A bogey on the sixth was followed by birdies on the eighth and ninth, despite wild tee shots on both occasions, to close within one, but Koepka responded to dropped shots on the fourth and fifth with a hat-trick of birdies from the seventh to restore his two-shot overnight lead at the turn.
Woods finally found the fairway on the 10th and 11th but failed to birdie either hole, his birdie putt on the latter agonisingly stopping on the edge of he hole and refusing to drop in.
There were no such issues on the next as Woods holed from five feet, although he did have to wait for the hole to be repaired after it was damaged by the approach of playing partner Gary Woodland.
And when he holed from twice the distance on the 13th, the deafening roar told everyone on the course that Woods was just one shot off the lead alongside Australian Adam Scott, who had birdied the 10th and 12th.
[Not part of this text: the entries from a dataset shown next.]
-- ==== Sys2Proof/Decode.lean ====
section
/-! DEFINITION. Decode.lean: the command that a word spells by the bits of spec/opcode_table.json.  Every row
of the table has an empty list of fields and no fixed bits: no row gives bits, so no word spells a
command (log 5).  The words of the management link, which do have a layout, are read in
Machine/Operands.lean and Machine/Commands.lean (`ownCommand`). -/

namespace Sys2Proof

/-- The command that the `nbits` low bits of `w` spell by the table: none, for no row gives bits. -/
def decodeTableWord (_nbits _w : Nat) : Option Instr := none

end Sys2Proof
end

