/-! ### unmark -/

@[simp] theorem unmark_pins (c : ClassId) : (s.unmark c).pins = s.pins := rfl
@[simp] theorem unmark_held (c : ClassId) : (s.unmark c).held = s.held := rfl
@[simp] theorem unmark_issuing (c : ClassId) : (s.unmark c).issuing = s.issuing := rfl
@[simp] theorem unmark_ports (c : ClassId) : (s.unmark c).ports = s.ports := rfl
@[simp] theorem unmark_classes (c : ClassId) : (s.unmark c).classes = s.classes := rfl
@[simp] theorem unmark_escapeList (c : ClassId) :
    (s.unmark c).escapeList = s.escapeList.filter (· ≠ c) := rfl
@[simp] theorem unmark_epoch (c : ClassId) : (s.unmark c).epoch = s.epoch := rfl
@[simp] theorem unmark_arb (c : ClassId) : (s.unmark c).arb = s.arb := rfl
@[simp] theorem unmark_flow (c : ClassId) : (s.unmark c).flow = s.flow := rfl
@[simp] theorem unmark_mem (c : ClassId) : (s.unmark c).mem = s.mem := rfl
@[simp] theorem unmark_groups (c : ClassId) : (s.unmark c).groups = s.groups := rfl
@[simp] theorem unmark_mgmt (c : ClassId) : (s.unmark c).mgmt = s.mgmt := rfl
@[simp] theorem unmark_freeIndex (c : ClassId) : (s.unmark c).freeIndex = s.freeIndex := rfl
@[simp] theorem unmark_pending (c : ClassId) : (s.unmark c).pending = s.pending := rfl

/-! ### removeHeld -/

@[simp] theorem removeHeld_pins (gone : StoreEntry → Bool) : (s.removeHeld gone).pins = s.pins := rfl
@[simp] theorem removeHeld_held (gone : StoreEntry → Bool) :
    (s.removeHeld gone).held = s.held.filter (!gone ·) := rfl
@[simp] theorem removeHeld_issuing (gone : StoreEntry → Bool) :
    (s.removeHeld gone).issuing = s.issuing := rfl
@[simp] theorem removeHeld_ports (gone : StoreEntry → Bool) : (s.removeHeld gone).ports = s.ports := rfl
@[simp] theorem removeHeld_classes (gone : StoreEntry → Bool) :
    (s.removeHeld gone).classes = .build fun c =>
      if s.emptiedBy gone c then (s.classes.get c).stopClock else s.classes.get c := rfl
@[simp] theorem removeHeld_escapeList (gone : StoreEntry → Bool) :
    (s.removeHeld gone).escapeList = s.escapeList.filter (!s.emptiedBy gone ·) := rfl
@[simp] theorem removeHeld_epoch (gone : StoreEntry → Bool) : (s.removeHeld gone).epoch = s.epoch := rfl
@[simp] theorem removeHeld_arb (gone : StoreEntry → Bool) : (s.removeHeld gone).arb = s.arb := rfl
@[simp] theorem removeHeld_flow (gone : StoreEntry → Bool) : (s.removeHeld gone).flow = s.flow := rfl
@[simp] theorem removeHeld_mem (gone : StoreEntry → Bool) : (s.removeHeld gone).mem = s.mem := rfl
@[simp] theorem removeHeld_groups (gone : StoreEntry → Bool) :
    (s.removeHeld gone).groups = s.groups := rfl
@[simp] theorem removeHeld_mgmt (gone : StoreEntry → Bool) : (s.removeHeld gone).mgmt = s.mgmt := rfl
@[simp] theorem removeHeld_freeIndex (gone : StoreEntry → Bool) :
    (s.removeHeld gone).freeIndex = s.freeIndex := rfl
@[simp] theorem removeHeld_pending (gone : StoreEntry → Bool) :
    (s.removeHeld gone).pending = s.pending := rfl

/-! ### pauseClocks -/

@[simp] theorem pauseClocks_pins : s.pauseClocks.pins = s.pins := rfl
@[simp] theorem pauseClocks_held : s.pauseClocks.held = s.held := rfl
@[simp] theorem pauseClocks_issuing : s.pauseClocks.issuing = s.issuing := rfl
@[simp] theorem pauseClocks_ports : s.pauseClocks.ports = s.ports := rfl
@[simp] theorem pauseClocks_classes :
    s.pauseClocks.classes = .build fun c =>
      if s.clockCondition c = .running then (s.classes.get c).pauseClock else s.classes.get c := rfl
@[simp] theorem pauseClocks_escapeList : s.pauseClocks.escapeList = s.escapeList := rfl
@[simp] theorem pauseClocks_epoch : s.pauseClocks.epoch = s.epoch := rfl
@[simp] theorem pauseClocks_arb : s.pauseClocks.arb = s.arb := rfl
@[simp] theorem pauseClocks_flow : s.pauseClocks.flow = s.flow := rfl
@[simp] theorem pauseClocks_mem : s.pauseClocks.mem = s.mem := rfl
@[simp] theorem pauseClocks_groups : s.pauseClocks.groups = s.groups := rfl
@[simp] theorem pauseClocks_mgmt : s.pauseClocks.mgmt = s.mgmt := rfl
@[simp] theorem pauseClocks_freeIndex : s.pauseClocks.freeIndex = s.freeIndex := rfl
@[simp] theorem pauseClocks_pending : s.pauseClocks.pending = s.pending := rfl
Scott then moved into a share of the lead as he birdied the 13th and watched Koepka miss from closer range, while Woods bogeyed the 14th after finding heavy rough off the tee and failing to get up and down from right of the green.
That proved to be just a temporary blip in the amazing display Woods was producing, a drive of 330 yards down the 15th being followed by a pinpoint approach from 164 yards which pitched and stopped just a foot from the hole.
But just when he needed another similar drive on the par-five 17th, Woods sliced his tee shot almost into the creek which runs down the right side of the hole.
Although it was not in the water it did land inside the hazard and he could only chop it back on to the fairway and eventually save par from a greenside bunker, but Koepka had crucially birdied the 15th and 16th to restore a decisive two-shot cushion.
Scott bogeyed the 18th to drop out of a tie for second, but his performance coming in the same week as the death of fellow Australian-golfer Jarrod Lyle made it an emotional result for the former Masters champion, with Stewart Cink and Jon Rahm two shots further back in a tie for fourth.